If you’re considering buying a clothing steamer, you might be wondering if it is possible to give up ironing all together. There are pros and cons to both steamers and irons, with some new release irons now having a steaming function built in and some steamers with heads that look like irons and back boards to replace ironing boards.
Clearly, consumers are looking for best of both worlds when it comes to irons and garment steamers and manufacturers are starting to respond. Creating a two in one style product, could be the solution. We’ll look at the differences between steamers vs irons below:
Full Size Clothes Steamers
Benefit = Efficiency
For a large family, or a large wardrobe, a full size clothes steamer or commercial steamer would be our choice as the most efficient way to get through your ironing each week. Steaming is faster than ironing, including adjusting steam settings between different fabrics. A full size garment steamer should run at max steam for around 60-80 minutes, plenty of time to get through an oversized pile of wrinkled clothes.

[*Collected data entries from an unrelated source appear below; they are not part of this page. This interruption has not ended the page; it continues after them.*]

-- ==== Sys2Proof/Machine/Completions.lean ====
section
/-! DEFINITION. The completions of work that takes time: DECODE_COMPLETION, KEY_SET_COMPLETION,
TARIFF_LOAD_COMPLETION. -/

namespace Sys2Proof.Machine

/-- DECODE_COMPLETION (R95). -/
def execDecodeCompletion (s : State) : Host.Outcome State Fault Refusal :=
  .next (match s.code.decoder with
    | .decoding src chars => if isRunning s then finishDecode src chars s else s
    | _ => s)

/-- KEY_SET_COMPLETION (R108). -/
def execKeySetCompletion (s : State) : Host.Outcome State Fault Refusal :=
  .next (match s.code.decoder with
    | .keying n live locked => if isRunning s then finishKeySet n live locked s else s
    | _ => s)

/-- TARIFF_LOAD_COMPLETION (R52, R180). -/
def execTariffLoadCompletion (s : State) : Host.Outcome State Fault Refusal :=
  .next (match s.tariff.load with
    | some l => if isRunning s then drainLoads 16 (finishLoad l s) else s
    | none => s)

end Sys2Proof.Machine
end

Most full size clothes steamers also come with attachments suited for different styles of clothing, such as a fabric brush for lint, or a creasing tool to add creases into sleeves and trouser legs. Whilst these aren’t as good as ironing in creases, with a bit of practice, they are effective tools for a tailored look.

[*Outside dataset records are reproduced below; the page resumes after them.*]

/-- STORE_WRITE presents each byte on its own, against the ownership as it stands (R175, R177): it applies a byte of the
scratch region, of a FREE or DONE slip's body, and of the open area outside the active profile area and an image area in
flight (R176); any other byte of these, of the status page or of the strip, and every byte while the link status reads
STARTING, collides: it is not applied, the flag is set, and the first address is kept (R172, R177). State bytes and the
read index have statements of their own. With no byte shifted out (assumption log 9). -/
def Obligations.StoreWriteAppliesOrCollides : Prop :=
  (∀ (addr : BitVec 16) (data : List Byte) (s : State), isRunning s = true → 0x101 ≤ addr.toNat →
    addr.toNat + data.length ≤ 0x200 →
    ∃ t, exec (.storeWrite addr data) s = .next t ∧ peekBytes t addr.toNat data.length = data ∧
      (∀ a, a < addr.toNat ∨ addr.toNat + data.length ≤ a → peek t a = peek s a) ∧
      t.link = { s.link with dataOut := [] } ∧ OnlyTouches [.store, .link] s t) ∧
  (∀ (addr : BitVec 16) (b : Byte) (data : List Byte) (s t : State), exec (.storeWrite addr [b]) s = .next t →
    exec (.storeWrite addr (b :: data)) s = exec (.storeWrite (addr + 1) data) t) ∧
  (∀ (addr : BitVec 16) (b : Byte) (s : State), isRunning s = true → addr.toNat < 0x1000 →
    (let a := addr.toNat
     let body := fun n : Fin 16 => slipBase n < a ∧ a < slipBase n + 64
     let profileOwns := ∃ d, s.profile.desc = some d ∧ 0 < d.remaining ∧ d.offset ≤ a ∧ a < d.offset + 16 * d.capacity
     let loadOwns := ∃ l o, s.tariff.load = some l ∧ l.area = some o ∧ o ≤ a ∧ a < o + 96
     let hosts := (0x101 ≤ a ∧ a < 0x200) ∨
       (∃ n, body n ∧ (slipState s n = .free ∨ slipState s n = .done)) ∨
       (0x800 ≤ a ∧ ¬ profileOwns ∧ ¬ loadOwns)
     let parts := a < 0x100 ∨ (∃ n, body n ∧ (slipState s n = .posted ∨ slipState s n = .taken)) ∨
       (0x600 ≤ a ∧ a < 0x800) ∨ (0x800 ≤ a ∧ (profileOwns ∨ loadOwns))
     (hosts → ∃ t, exec (.storeWrite addr [b]) s = .next t ∧ peek t a = b ∧ SameBytes (fun x => x ≠ a) s t ∧
       t.link = { s.link with dataOut := [] } ∧ OnlyTouches [.store, .link] s t) ∧
     (parts → ∃ t, exec (.storeWrite addr [b]) s = .next t ∧ t.link.collision = some (s.link.collision.getD a) ∧
       t.link.waiting = s.link.waiting ∧ (pendingCauses t).getLsbD 2 = true ∧ OnlyTouches [.link] s t))) ∧
  (∀ (addr : BitVec 16) (b : Byte) (data : List Byte) (s : State), linkUp s = true → isRunning s = false →
    ∃ t, exec (.storeWrite addr (b :: data)) s = .next t ∧
      t.link.collision = some (s.link.collision.getD (addr.toNat % 4096)) ∧ OnlyTouches [.link] s t)

/-- A host write to a slip's state byte is judged by the table of R178, against the state as it stands. -/
def Obligations.StateBytesFollowTheSlipTable : Prop :=
  ∀ (n : Fin 16) (b : Byte) (s : State), isRunning s = true → s.link.waiting.Nodup →
    ∃ t, exec (.storeWrite (BitVec.ofNat 16 (slipBase n)) [b]) s = .next t ∧
      (slipState s n = .free → n ∉ s.link.waiting → b = 1 →
        (accepts s n = true ∧ (slipState t n = .taken ∨ slipState t n = .done) ∧ n ∉ t.link.waiting ∨
         accepts s n = false ∧ slipState t n = .posted ∧ t.link.waiting = s.link.waiting ++ [n] ∧
           OnlyTouches [.store, .link] s t)) ∧
      (slipState s n = .posted → b = 0 →
        slipState t n = .free ∧ t.link.waiting = s.link.waiting.erase n ∧ n ∉ t.link.waiting ∧
        SameBytes (fun a => a ≠ slipBase n) s t ∧ OnlyTouches [.store, .link] s t) ∧
      (slipState s n = .done → b = 0 →
        slipState t n = .free ∧ t.link.waiting = s.link.waiting ∧
        SameBytes (fun a => a ≠ slipBase n) s t ∧ OnlyTouches [.store, .link] s t) ∧
      ((slipState s n = .free ∧ b ≠ 1 ∨ slipState s n = .posted ∧ b ≠ 0 ∨ slipState s n = .taken ∨
          slipState s n = .done ∧ b ≠ 0) →
        t.link.collision = some (s.link.collision.getD (slipBase n)) ∧
        t.link.waiting = s.link.waiting ∧ OnlyTouches [.link] s t)

/-- Every step keeps the waiting list exactly the POSTED slips, each once, and every TAKEN slip worked by exactly one
block, in states whose strip index and profile area lie in their places (R165, R178 to R180). -/
def Obligations.SlipsAreWorkedByExactlyOneBlock : Prop :=
  ∀ s t : State, step s = .next t → layoutWell s → slipsWell s → slipsWell t

/-- A write of the read index is accepted within the span from the read index to the write index, and any other value
collides; freed entries are not cleared, a notice only extends the span, and on a full strip the order of a notice and
a freeing write decides the notice (R192). -/
def Obligations.ReadIndexMovesWithinTheSpan : Prop :=
  ∀ (b : Byte) (s : State), isRunning s = true → s.strip.writeIndex ≤ 31 → readIndex s ≤ 31 →
    (b.toNat ≤ 31 → (b.toNat + 32 - readIndex s) % 32 ≤ (s.strip.writeIndex + 32 - readIndex s) % 32 →
      (∃ t, exec (.storeWrite 0x100 [b]) s = .next t ∧ readIndex t = b.toNat ∧
        SameBytes (fun a => a ≠ 0x100) s t ∧ t.link.collision = s.link.collision ∧ t.strip = s.strip ∧
        (b.toNat = s.strip.writeIndex → unread t = 0) ∧
        (b.toNat = readIndex s → SameBytes (fun _ => True) s t) ∧
        (∀ k hd d, unread s = 31 → b.toNat ≠ readIndex s →
          (notice k hd d t).strip = ⟨(s.strip.writeIndex + 1) % 32, s.strip.dropped⟩)) ∧
      (∀ k hd d, inReadSpan (notice k hd d s) b.toNat = true)) ∧
    ((31 < b.toNat ∨ (s.strip.writeIndex + 32 - readIndex s) % 32 < (b.toNat + 32 - readIndex s) % 32) →
      ∃ t, exec (.storeWrite 0x100 [b]) s = .next t ∧ readIndex t = readIndex s ∧
        t.link.collision = some (s.link.collision.getD 0x100) ∧ OnlyTouches [.link] s t) ∧
    (∀ k hd d, unread s = 31 →
      (notice k hd d s).strip = { s.strip with dropped := min (s.strip.dropped + 1) 65535 })

/-- APEND_READ shifts out the pending causes and records the latched ones seen; AACK_WRITE clears the latched causes it
names that were seen and no other; a cause raised after the read survives any acknowledge that follows (R186, R187). A
read of no byte: assumption log 10. -/
def Obligations.AcknowledgeClearsOnlyWhatWasSeen : Prop :=
  (∀ (n : Nat) (s : State), linkUp s = true → 1 ≤ n → exec (.apendRead ⟨1, n⟩) s =
    .next (s.withLink { s.link with
      seen := s.link.latched,
      dataOut := (leBytes 2 (pendingCauses s).toNat ++ List.replicate n 0).take n })) ∧
  (∀ (b₀ b₁ : Byte) (rest : List Byte) (s : State), linkUp s = true →
    ∃ t, exec (.aackWrite (b₀ :: b₁ :: rest)) s = .next t ∧ OnlyTouches [.link] s t ∧
      ∀ i, i < 9 →
        (t.link.latched.getLsbD i = (s.link.latched.getLsbD i &&
          !((b₀.toNat + 256 * b₁.toNat).testBit i && s.link.seen.getLsbD i))) ∧
        (t.link.seen.getLsbD i = (s.link.seen.getLsbD i &&
          !((b₀.toNat + 256 * b₁.toNat).testBit i && s.link.latched.getLsbD i)))) ∧
  (∀ (c : AttnCause) (data : List Byte) (s : State), linkUp s = true →
    ∃ t, exec (.aackWrite data) (raise c s) = .next t ∧ t.link.latched.getLsbD c.bit = true)

/-- ACONF_WRITE takes effect at once and the line follows it; CLEAR_COLLISION clears flag and address; ATTN_PULSE_END
ends the pulse, which releases the line in PULSE mode (R177, R185, R188, R202). The three unused bits of ACONF read 0
(assumption log 10). -/
def Obligations.AttentionRegistersDriveTheLine : Prop :=
  (∀ (b₀ b₁ b₂ : Byte) (rest : List Byte) (s : State), linkUp s = true →
    ∃ t, exec (.aconfWrite (b₀ :: b₁ :: b₂ :: rest)) s = .next t ∧ OnlyTouches [.link] s t ∧
      t.link.aconf.toNat = (b₀.toNat + 256 * b₁.toNat + 65536 * b₂.toNat) % 2097152 ∧
      pendingCauses t = pendingCauses s ∧
      (b₂.toNat / 16 % 2 = 0 → (attnAsserted t = true ↔ qualifying t ≠ 0)) ∧
      (b₂.toNat / 16 % 2 = 1 → qualifying t &&& ~~~s.link.qual ≠ 0 → attnAsserted t = true) ∧
      (b₂.toNat / 16 % 2 = 1 → s.link.attnPulse = false → qualifying t &&& ~~~s.link.qual = 0 →
        attnAsserted t = false)) ∧
  (∀ s : State, linkUp s = true →
    ∃ t, exec .clearCollision s = .next t ∧ OnlyTouches [.link] s t ∧ t.link.collision = none ∧
      (conditionCauses t).getLsbD 2 = false ∧ (lstatBytes t).drop 1 = [0, 0]) ∧
  (∀ s : State, s.link.attnPulse = true →
    ∃ t, exec .attnPulseEnd s = .next t ∧ t = s.withLink { s.link with attnPulse := false } ∧
      (aconfPulse s.link.aconf = true → attnAsserted t = false))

Benefit = Creasing and Heavier Fabrics
If you’re a fan of heavy denim, strong creases or super thick fabrics, an iron is more likely to be a better choice for you. Whilst a steamer will relax the fibers in these items, removing all the wrinkles in heavy denim jeans needs an iron, or a little more patience with a steamer.
You also have more control over adding creases or pleats to pants, trousers and skirts and the finer details such as collars and cuffs when using an iron.
Also, if you enjoy using starch for an ultra pressed look, an iron is a better choice for you. Steamers are designed to relax fibers in clothing, using starch and steam together is not effective.
Ironing also takes longer than steaming, including waiting for irons to heat up or cool down depending on the fabric you are ironing.
Clothes Steamers with a Built in Iron
Benefit = Compact Design for both steaming and ironing
If you prefer to steam your clothes and use the iron for small touch ups, or to straighten hems, collars and cuffs, a multi-purpose steamer and iron could benefit you.
The Rowenta All in One Solution (pictured right) has a removable water tank so you can move the steamer about the house to steam curtains and drapes or soft furnishings. The backing board adjusts to 3 positions, which is great for steaming items that require more of a “pressed” look or using to iron heavier items such as denim jeans.
Lay the backing board flat to use like an ironing board for small touch ups – keep in mind though that it is not as large as a regular ironing board – the Rowenta Steamer is designed to be used more often as a steamer than an iron, using the iron function for smaller items.
Irons with Steam Functions
Benefit = Precision, Test if you enjoy steaming
If you enjoy the precision of ironing but would also like the benefit of steam, an iron with steaming function could be a good choice.
The downside of using an iron as a steamer is irons are usually quite heavy. Could you imagine holding an iron full of water vertically to steam your clothes or curtains? Probably not.
Overall, whilst the thought was there to promote the benefits of steaming, the practical application of actually using an iron as a steamer is highly unlikely. You’re more likely to use the benefits of steam whilst ironing in a traditional manner, to make your ironing more efficient, than using an iron as a steamer.
Portable Steam Irons
Benefit = Great for Travel or a Quick Iron Before Work
Small portable steamers such as the Easehold Steamer Iron (right) are a new design for 2019. Perfect for travel, or steaming your clothes before work in the mornings, a steamer such as this will run for around 6-8 minutes continuously.
The Easehold Steamer Iron can be used as a dry iron, steam iron and vertically as a steamer. We are loving this little design, particularly for travel – giving you the benefit of a iron for the finer details, collars or cuffs of an outfit as well as the benefits of a steamer that won’t break your arm to hold vertically. At under $40, it also won’t break the budget! It’s also been suggested this would be a great gift for a college student and we couldn’t agree more, with its small compact design and both steam and iron function.
We hope you’ve enjoyed our article on Steamers vs Irons and this helps you weigh up the benefits of both clothes steamers and irons. It’s great to see that newer designed steamers are adding features for more precision – as steaming your clothes is far more efficient than ironing. Not to mention the other uses for your garment steamer such as steaming curtains, drapes, bedding, linen and soft furnishings.
There are many benefits to steam, in particular the antibacterial properties. Steam kills 99.9% of bacteria and germs and will kill dust mites and bed bugs on contact. We believe buying a clothes steamer is a great investment, not only for the time saved over ironing clothes, but also for the multi-purpose uses to keep your home clean and fresh.